Stored data entries —
---------------
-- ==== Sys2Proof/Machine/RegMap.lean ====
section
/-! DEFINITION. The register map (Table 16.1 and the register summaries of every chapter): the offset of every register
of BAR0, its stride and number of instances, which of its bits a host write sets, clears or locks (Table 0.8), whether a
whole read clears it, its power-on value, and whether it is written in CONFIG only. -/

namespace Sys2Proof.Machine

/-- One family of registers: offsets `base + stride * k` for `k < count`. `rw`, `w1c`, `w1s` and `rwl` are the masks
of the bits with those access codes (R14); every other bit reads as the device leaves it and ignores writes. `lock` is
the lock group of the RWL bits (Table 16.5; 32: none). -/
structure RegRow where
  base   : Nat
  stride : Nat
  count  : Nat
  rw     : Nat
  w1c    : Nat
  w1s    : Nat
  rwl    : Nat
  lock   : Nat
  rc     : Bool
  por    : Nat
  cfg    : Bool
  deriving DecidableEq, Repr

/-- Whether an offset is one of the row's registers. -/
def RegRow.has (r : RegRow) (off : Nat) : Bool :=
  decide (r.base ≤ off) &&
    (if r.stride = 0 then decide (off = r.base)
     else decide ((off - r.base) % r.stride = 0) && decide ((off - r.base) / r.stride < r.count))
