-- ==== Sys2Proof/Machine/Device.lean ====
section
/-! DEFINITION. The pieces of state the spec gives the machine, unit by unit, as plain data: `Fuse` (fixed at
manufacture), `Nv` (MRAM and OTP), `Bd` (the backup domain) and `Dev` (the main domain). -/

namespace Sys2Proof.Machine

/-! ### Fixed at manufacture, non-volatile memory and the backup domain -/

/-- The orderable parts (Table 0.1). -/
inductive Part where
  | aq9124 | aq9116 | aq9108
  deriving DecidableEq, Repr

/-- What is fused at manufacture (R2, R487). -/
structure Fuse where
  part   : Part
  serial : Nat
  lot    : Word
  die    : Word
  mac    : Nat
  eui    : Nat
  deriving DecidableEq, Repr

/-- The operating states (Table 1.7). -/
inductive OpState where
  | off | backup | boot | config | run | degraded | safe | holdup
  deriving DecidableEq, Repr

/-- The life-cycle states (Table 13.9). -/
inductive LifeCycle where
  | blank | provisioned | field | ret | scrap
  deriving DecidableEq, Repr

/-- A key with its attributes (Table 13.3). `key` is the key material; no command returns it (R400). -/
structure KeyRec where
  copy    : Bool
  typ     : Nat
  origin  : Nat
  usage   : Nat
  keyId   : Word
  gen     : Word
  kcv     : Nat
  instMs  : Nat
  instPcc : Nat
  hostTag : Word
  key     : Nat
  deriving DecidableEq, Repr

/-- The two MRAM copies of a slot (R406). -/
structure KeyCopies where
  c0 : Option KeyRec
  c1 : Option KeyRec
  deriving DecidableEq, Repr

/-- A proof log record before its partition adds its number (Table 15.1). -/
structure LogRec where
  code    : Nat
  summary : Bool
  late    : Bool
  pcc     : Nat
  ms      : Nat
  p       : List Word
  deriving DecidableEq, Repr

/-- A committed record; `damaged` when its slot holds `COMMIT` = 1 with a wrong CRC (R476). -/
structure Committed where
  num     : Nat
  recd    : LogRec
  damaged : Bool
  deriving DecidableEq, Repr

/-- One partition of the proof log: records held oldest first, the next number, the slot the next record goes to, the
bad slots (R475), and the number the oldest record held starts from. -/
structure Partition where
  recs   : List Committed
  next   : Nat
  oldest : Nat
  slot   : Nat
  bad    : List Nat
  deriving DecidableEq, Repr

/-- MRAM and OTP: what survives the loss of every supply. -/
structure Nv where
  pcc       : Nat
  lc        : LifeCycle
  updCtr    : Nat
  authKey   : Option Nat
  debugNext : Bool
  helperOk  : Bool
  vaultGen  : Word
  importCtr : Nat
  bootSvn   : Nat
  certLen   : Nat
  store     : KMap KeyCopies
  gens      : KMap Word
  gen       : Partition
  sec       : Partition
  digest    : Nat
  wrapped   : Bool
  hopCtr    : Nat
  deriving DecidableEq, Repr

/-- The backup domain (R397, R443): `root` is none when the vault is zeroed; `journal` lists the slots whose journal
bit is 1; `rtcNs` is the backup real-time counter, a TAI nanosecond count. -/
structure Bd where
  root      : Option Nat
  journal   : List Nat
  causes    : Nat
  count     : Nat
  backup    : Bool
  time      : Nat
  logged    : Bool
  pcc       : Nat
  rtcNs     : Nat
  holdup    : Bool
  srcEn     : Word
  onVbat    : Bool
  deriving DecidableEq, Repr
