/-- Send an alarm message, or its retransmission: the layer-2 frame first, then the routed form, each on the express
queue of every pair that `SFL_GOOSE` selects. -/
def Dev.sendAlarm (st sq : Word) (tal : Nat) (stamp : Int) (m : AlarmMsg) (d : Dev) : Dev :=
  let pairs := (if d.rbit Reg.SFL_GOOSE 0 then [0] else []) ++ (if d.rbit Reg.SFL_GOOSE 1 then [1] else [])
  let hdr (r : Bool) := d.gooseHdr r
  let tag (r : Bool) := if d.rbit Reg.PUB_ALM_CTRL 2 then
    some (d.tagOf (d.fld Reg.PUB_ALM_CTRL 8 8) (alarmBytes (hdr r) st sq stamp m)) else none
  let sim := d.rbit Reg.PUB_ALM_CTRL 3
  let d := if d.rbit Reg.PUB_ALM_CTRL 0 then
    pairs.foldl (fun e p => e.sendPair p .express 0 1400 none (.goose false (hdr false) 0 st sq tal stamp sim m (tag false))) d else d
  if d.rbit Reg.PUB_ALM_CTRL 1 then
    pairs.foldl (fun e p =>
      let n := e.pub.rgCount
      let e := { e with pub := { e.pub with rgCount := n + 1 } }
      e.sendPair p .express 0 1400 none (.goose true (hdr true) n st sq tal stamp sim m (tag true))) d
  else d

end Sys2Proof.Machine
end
---------------
Exercise instructions — Check every line above for the word "number" and copy those that have it.

Finished task —
of BAR0, its stride and number of instances, which of its bits a host write sets, clears or locks (Table 0.8), whether a
/-- A proof log record before its partition adds its number (Table 15.1). -/
/-- One partition of the proof log: records held oldest first, the next number, the slot the next record goes to, the
bad slots (R475), and the number the oldest record held starts from. -/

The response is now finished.